§ **YOUR GOAL**
Look below for the line containing "theorem fixInc_beside (s"; from there, print each line exactly up to and including the line containing "exact (fixInc_beside s n hn h h').trans", and stop.
------------------------------------------------------------------------
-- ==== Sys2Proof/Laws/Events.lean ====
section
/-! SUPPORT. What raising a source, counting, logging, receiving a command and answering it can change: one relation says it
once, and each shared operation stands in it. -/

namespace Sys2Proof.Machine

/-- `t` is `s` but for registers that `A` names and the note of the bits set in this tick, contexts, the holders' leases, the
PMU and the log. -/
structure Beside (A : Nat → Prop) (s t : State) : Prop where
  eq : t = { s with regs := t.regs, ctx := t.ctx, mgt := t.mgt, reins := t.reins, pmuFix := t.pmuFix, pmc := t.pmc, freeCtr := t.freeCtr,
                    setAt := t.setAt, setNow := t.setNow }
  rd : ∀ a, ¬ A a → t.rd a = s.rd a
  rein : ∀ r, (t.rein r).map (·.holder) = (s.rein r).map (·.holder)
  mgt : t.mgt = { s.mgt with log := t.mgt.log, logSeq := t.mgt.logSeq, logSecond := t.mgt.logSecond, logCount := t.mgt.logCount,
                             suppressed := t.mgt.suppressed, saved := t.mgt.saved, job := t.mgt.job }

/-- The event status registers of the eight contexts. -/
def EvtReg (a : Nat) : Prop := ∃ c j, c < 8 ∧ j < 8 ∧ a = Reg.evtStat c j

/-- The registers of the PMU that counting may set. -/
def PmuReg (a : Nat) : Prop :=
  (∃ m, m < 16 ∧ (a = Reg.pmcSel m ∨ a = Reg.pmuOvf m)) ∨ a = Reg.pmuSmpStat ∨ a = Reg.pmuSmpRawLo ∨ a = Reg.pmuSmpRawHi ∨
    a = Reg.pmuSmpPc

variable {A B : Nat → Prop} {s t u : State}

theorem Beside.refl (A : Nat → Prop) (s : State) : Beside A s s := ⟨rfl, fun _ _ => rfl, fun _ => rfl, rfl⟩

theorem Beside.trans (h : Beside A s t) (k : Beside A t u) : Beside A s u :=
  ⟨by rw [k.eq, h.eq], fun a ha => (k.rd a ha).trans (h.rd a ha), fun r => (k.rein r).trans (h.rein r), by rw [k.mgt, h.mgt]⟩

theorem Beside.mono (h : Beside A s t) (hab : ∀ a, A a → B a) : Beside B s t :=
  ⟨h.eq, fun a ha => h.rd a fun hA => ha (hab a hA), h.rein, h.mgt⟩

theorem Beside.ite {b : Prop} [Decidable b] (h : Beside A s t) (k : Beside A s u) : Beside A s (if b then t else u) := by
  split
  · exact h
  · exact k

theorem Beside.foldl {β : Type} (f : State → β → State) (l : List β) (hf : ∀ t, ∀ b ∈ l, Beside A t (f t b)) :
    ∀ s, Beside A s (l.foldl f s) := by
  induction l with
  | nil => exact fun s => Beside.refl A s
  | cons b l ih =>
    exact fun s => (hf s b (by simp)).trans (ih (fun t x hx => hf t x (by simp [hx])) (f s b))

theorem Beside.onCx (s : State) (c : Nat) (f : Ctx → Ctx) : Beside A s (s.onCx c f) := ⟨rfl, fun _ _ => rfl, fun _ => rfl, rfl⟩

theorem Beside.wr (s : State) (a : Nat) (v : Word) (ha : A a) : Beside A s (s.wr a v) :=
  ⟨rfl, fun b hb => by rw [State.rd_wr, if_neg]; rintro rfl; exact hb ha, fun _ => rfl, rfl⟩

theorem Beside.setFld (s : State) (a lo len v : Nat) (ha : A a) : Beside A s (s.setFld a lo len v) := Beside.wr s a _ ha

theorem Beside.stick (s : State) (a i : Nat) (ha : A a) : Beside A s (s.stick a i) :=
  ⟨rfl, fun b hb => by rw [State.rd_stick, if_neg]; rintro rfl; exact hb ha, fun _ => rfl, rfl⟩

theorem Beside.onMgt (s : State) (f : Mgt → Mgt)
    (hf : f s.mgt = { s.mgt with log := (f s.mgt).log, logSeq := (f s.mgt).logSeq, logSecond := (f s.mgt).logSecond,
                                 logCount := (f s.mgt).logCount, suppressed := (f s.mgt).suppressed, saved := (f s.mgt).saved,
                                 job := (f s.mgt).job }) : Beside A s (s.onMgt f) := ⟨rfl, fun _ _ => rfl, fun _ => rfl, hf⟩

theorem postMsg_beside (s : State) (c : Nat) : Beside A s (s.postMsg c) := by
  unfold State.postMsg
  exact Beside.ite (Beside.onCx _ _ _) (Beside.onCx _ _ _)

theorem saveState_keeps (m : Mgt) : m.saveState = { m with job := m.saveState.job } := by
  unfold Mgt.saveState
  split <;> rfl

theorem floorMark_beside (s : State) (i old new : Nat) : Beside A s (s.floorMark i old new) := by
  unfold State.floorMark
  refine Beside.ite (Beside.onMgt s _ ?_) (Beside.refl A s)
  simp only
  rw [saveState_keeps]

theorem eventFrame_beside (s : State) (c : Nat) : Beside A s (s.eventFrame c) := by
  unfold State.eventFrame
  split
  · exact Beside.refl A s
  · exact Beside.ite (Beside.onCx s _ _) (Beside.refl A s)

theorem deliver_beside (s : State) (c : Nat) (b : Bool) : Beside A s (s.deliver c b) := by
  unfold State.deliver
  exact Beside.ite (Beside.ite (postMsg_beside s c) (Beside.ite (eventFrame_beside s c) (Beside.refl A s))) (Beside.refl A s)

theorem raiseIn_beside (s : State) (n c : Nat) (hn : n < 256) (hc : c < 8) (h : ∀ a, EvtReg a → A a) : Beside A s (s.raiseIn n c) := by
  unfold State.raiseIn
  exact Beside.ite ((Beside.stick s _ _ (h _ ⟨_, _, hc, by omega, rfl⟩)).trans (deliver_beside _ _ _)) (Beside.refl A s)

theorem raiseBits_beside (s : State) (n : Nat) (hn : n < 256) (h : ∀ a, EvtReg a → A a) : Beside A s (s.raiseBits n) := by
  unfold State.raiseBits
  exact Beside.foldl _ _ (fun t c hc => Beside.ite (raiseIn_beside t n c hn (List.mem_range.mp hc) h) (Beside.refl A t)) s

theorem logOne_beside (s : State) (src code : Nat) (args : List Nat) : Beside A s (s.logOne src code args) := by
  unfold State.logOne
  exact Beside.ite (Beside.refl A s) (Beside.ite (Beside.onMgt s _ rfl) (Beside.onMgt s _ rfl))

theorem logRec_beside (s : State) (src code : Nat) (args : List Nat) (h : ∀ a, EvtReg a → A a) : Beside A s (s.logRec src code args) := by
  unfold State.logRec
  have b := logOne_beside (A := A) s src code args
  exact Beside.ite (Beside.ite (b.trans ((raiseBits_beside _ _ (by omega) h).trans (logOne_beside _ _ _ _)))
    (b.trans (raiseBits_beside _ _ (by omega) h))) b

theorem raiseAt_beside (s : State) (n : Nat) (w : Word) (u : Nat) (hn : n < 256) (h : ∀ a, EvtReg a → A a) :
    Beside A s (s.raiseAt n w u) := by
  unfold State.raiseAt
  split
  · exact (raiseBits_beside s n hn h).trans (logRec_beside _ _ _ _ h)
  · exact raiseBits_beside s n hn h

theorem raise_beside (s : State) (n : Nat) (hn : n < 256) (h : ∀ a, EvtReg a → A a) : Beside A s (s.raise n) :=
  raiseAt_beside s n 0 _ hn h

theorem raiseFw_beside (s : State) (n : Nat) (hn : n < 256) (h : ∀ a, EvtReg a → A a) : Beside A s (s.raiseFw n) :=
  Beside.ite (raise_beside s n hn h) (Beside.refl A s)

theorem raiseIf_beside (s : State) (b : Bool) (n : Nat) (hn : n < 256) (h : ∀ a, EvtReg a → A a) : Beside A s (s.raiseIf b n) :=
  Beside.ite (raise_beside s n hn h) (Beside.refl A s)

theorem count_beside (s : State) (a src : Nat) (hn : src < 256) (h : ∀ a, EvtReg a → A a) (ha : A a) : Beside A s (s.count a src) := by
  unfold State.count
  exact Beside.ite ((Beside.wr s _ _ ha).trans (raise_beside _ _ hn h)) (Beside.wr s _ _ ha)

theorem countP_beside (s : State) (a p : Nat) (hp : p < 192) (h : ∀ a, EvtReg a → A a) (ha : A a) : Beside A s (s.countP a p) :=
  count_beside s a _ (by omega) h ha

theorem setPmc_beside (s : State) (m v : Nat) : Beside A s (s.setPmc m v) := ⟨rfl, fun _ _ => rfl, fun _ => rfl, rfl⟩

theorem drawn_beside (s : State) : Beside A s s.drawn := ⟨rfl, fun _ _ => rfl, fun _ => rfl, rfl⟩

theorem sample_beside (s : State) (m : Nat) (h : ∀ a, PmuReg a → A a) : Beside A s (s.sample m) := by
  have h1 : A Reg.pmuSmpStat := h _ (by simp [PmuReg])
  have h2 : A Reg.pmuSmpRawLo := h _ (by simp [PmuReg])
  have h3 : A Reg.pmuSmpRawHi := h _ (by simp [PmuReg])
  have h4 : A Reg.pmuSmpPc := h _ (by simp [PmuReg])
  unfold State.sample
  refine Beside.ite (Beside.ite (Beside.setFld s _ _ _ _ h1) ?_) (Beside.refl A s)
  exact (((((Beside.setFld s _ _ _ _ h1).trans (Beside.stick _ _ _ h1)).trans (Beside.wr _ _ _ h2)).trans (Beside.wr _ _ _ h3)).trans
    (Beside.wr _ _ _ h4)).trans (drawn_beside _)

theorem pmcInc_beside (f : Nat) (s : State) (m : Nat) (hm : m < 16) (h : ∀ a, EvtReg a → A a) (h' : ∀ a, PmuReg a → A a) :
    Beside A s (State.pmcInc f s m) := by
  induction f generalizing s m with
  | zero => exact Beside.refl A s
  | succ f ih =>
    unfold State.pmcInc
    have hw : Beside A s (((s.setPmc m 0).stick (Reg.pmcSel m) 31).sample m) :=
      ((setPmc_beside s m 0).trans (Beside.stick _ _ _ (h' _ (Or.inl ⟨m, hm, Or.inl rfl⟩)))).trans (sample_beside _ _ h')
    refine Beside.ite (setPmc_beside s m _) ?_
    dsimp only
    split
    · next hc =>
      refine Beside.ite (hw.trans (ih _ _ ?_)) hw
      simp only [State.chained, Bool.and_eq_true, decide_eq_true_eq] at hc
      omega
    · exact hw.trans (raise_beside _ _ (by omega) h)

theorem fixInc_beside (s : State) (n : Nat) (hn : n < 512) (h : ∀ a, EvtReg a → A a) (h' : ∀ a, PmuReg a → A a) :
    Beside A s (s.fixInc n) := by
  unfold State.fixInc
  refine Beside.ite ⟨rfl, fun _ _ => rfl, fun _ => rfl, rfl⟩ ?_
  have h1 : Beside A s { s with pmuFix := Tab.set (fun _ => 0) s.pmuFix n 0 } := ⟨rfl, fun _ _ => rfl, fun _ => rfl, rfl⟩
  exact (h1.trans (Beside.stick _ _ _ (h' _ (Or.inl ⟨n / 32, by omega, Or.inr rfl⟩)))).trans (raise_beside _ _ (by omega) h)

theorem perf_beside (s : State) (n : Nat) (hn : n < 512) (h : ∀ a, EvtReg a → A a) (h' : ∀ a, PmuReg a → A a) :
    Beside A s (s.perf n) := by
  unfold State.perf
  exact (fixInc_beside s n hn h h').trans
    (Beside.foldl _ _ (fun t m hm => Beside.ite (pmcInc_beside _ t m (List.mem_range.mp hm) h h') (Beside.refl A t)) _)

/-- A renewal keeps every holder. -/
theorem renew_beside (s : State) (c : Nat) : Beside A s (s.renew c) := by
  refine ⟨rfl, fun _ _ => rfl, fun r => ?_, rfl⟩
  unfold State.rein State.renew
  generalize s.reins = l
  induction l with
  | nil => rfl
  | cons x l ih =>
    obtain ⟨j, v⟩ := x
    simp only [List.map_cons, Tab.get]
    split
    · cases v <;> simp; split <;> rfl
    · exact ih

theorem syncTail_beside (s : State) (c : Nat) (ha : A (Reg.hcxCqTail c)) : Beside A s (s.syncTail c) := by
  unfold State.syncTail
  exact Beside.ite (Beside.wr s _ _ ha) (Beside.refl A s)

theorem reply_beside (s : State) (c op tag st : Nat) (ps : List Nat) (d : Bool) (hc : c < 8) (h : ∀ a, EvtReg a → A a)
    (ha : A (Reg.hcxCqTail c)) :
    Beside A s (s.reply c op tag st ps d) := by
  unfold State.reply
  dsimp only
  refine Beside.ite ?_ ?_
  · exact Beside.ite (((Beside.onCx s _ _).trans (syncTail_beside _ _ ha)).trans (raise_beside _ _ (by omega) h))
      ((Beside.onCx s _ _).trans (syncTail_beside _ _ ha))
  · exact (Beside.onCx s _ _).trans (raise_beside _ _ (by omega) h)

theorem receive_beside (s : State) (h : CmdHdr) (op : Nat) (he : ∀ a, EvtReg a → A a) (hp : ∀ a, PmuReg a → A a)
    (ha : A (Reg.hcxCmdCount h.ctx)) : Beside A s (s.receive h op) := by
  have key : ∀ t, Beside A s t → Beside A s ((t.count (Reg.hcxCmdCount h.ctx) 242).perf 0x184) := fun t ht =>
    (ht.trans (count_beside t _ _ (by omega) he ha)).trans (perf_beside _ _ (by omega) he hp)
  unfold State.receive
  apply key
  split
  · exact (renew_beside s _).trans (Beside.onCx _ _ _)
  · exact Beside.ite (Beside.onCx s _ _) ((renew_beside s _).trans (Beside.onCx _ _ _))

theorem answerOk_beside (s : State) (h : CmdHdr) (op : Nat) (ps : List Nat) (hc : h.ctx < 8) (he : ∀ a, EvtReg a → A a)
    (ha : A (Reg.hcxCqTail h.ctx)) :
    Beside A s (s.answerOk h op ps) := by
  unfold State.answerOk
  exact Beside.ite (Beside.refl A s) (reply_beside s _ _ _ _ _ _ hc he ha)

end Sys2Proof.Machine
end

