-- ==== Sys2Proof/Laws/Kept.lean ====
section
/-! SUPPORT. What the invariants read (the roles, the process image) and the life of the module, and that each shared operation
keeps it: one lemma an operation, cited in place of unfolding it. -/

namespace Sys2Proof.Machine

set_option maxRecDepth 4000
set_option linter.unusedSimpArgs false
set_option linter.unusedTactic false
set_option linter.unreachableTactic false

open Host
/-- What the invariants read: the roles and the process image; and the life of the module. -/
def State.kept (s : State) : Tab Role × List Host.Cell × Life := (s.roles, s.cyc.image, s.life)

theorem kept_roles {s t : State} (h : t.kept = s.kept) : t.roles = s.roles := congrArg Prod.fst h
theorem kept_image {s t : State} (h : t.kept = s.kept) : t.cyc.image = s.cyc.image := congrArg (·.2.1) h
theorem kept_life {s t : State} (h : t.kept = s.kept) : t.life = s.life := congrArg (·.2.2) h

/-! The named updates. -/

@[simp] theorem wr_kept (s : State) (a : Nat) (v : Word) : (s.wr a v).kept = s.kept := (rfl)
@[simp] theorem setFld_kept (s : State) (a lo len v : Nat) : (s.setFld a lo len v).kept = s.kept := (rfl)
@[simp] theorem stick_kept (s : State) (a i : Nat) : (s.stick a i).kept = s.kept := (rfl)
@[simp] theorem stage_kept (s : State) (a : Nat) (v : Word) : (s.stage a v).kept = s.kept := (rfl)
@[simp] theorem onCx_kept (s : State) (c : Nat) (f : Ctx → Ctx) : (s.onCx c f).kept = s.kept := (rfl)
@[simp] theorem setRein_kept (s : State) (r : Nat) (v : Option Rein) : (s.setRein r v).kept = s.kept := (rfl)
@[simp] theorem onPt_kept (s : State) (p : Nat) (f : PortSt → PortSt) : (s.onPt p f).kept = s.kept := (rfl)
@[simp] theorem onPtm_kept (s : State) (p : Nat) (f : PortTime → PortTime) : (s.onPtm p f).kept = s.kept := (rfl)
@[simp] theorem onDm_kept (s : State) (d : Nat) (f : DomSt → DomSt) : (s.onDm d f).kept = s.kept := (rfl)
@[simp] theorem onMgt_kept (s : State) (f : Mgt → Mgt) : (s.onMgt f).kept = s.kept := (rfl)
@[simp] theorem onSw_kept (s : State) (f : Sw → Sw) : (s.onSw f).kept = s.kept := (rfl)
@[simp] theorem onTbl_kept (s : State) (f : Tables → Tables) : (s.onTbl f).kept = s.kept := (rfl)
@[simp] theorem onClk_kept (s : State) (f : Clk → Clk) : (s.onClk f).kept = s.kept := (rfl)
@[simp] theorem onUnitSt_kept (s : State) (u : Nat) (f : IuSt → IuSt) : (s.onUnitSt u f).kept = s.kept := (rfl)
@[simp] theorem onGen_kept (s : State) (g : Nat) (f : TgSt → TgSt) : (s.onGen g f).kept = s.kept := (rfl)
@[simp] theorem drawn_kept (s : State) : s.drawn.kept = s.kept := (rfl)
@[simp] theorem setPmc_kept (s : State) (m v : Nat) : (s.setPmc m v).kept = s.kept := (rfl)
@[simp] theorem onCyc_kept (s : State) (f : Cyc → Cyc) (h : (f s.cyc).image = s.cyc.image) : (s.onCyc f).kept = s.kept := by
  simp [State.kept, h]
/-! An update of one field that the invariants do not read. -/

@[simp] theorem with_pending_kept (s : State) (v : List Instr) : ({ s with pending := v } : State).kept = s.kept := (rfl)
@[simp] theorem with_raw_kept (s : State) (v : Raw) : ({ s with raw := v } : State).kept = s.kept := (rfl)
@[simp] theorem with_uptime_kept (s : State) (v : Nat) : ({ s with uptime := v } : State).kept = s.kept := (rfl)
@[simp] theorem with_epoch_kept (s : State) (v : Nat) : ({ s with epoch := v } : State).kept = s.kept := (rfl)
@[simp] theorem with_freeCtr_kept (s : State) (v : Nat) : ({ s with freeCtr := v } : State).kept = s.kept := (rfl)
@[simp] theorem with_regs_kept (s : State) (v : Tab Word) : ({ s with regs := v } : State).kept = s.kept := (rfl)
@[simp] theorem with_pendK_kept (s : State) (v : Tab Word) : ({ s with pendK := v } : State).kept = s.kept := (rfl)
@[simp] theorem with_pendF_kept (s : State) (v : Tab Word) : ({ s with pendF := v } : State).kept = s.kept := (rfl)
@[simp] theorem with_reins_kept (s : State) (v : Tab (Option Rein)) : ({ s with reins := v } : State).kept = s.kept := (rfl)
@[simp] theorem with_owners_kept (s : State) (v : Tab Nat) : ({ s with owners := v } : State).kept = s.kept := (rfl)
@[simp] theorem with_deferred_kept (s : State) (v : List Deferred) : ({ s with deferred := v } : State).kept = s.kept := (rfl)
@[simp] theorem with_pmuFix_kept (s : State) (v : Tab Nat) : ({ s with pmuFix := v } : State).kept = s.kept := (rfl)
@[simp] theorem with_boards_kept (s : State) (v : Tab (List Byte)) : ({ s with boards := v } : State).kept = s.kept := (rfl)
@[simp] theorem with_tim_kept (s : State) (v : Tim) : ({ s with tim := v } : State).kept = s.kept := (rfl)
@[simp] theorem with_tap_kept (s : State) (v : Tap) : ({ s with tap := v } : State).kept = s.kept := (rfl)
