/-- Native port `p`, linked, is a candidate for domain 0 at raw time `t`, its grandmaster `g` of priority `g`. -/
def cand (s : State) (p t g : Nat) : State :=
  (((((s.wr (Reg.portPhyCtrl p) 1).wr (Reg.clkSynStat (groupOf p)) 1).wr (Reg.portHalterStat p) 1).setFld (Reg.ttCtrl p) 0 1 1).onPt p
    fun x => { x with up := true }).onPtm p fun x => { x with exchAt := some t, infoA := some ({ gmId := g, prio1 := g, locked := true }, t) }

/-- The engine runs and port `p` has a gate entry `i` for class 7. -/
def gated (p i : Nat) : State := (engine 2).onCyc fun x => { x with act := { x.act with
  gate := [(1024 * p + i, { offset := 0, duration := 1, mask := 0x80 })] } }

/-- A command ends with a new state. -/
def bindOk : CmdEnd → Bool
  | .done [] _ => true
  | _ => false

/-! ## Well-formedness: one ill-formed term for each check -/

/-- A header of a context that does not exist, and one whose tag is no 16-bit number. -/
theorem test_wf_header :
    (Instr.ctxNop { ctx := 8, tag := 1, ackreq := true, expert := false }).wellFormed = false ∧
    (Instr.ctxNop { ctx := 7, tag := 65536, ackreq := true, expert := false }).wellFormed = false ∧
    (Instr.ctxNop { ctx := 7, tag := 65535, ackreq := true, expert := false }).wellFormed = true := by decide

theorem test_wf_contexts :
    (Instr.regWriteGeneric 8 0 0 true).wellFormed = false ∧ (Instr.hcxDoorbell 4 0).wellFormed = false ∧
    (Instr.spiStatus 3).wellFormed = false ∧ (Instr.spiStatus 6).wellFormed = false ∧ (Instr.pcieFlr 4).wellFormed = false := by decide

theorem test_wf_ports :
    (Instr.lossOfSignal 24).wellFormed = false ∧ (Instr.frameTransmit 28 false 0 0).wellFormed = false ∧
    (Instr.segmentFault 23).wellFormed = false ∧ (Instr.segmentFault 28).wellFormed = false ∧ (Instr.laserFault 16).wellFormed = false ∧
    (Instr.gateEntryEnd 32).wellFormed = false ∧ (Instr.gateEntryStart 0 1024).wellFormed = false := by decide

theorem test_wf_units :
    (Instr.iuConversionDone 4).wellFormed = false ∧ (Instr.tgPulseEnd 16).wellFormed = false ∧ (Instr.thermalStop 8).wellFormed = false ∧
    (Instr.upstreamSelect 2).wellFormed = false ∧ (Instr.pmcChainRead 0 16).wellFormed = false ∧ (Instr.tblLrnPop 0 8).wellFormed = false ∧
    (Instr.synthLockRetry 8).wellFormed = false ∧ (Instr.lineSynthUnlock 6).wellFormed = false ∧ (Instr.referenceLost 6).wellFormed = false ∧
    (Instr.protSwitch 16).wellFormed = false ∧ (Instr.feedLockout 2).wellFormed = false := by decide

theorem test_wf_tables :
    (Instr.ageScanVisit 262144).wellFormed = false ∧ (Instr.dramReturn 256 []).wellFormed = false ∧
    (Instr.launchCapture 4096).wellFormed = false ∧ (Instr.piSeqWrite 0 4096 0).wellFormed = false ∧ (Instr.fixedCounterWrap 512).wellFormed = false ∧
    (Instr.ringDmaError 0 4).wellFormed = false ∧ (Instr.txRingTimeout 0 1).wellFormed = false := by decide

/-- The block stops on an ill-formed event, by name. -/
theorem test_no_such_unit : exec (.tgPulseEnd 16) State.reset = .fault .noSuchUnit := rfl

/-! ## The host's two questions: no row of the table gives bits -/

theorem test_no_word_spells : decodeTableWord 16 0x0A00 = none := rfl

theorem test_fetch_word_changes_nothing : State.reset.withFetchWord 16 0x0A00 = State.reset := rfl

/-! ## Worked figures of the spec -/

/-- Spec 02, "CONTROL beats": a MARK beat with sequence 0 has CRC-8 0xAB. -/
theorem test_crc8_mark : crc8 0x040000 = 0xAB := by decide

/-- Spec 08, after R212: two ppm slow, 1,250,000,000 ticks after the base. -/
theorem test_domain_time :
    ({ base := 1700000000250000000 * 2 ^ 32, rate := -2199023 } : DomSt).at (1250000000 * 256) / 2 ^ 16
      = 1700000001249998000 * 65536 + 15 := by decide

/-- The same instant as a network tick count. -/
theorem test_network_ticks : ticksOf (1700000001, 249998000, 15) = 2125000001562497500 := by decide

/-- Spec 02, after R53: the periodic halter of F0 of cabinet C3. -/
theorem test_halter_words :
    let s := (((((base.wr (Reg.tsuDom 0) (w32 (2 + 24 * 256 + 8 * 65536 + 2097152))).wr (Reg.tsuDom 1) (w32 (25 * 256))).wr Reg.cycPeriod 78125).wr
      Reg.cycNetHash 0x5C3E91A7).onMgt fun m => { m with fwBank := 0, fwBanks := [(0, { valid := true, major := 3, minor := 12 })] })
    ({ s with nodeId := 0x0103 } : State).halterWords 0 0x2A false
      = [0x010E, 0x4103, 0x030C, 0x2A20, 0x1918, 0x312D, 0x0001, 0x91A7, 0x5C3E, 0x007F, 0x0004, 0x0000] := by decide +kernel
------------------------------------------------------------------------
§ **SOLUTION FOR THIS TASK**
theorem fixInc_beside (s : State) (n : Nat) (hn : n < 512) (h : ∀ a, EvtReg a → A a) (h' : ∀ a, PmuReg a → A a) :
    Beside A s (s.fixInc n) := by
  unfold State.fixInc
  refine Beside.ite ⟨rfl, fun _ _ => rfl, fun _ => rfl, rfl⟩ ?_
  have h1 : Beside A s { s with pmuFix := Tab.set (fun _ => 0) s.pmuFix n 0 } := ⟨rfl, fun _ _ => rfl, fun _ => rfl, rfl⟩
  exact (h1.trans (Beside.stick _ _ _ (h' _ (Or.inl ⟨n / 32, by omega, Or.inr rfl⟩)))).trans (raise_beside _ _ (by omega) h)

theorem perf_beside (s : State) (n : Nat) (hn : n < 512) (h : ∀ a, EvtReg a → A a) (h' : ∀ a, PmuReg a → A a) :
    Beside A s (s.perf n) := by
  unfold State.perf
  exact (fixInc_beside s n hn h h').trans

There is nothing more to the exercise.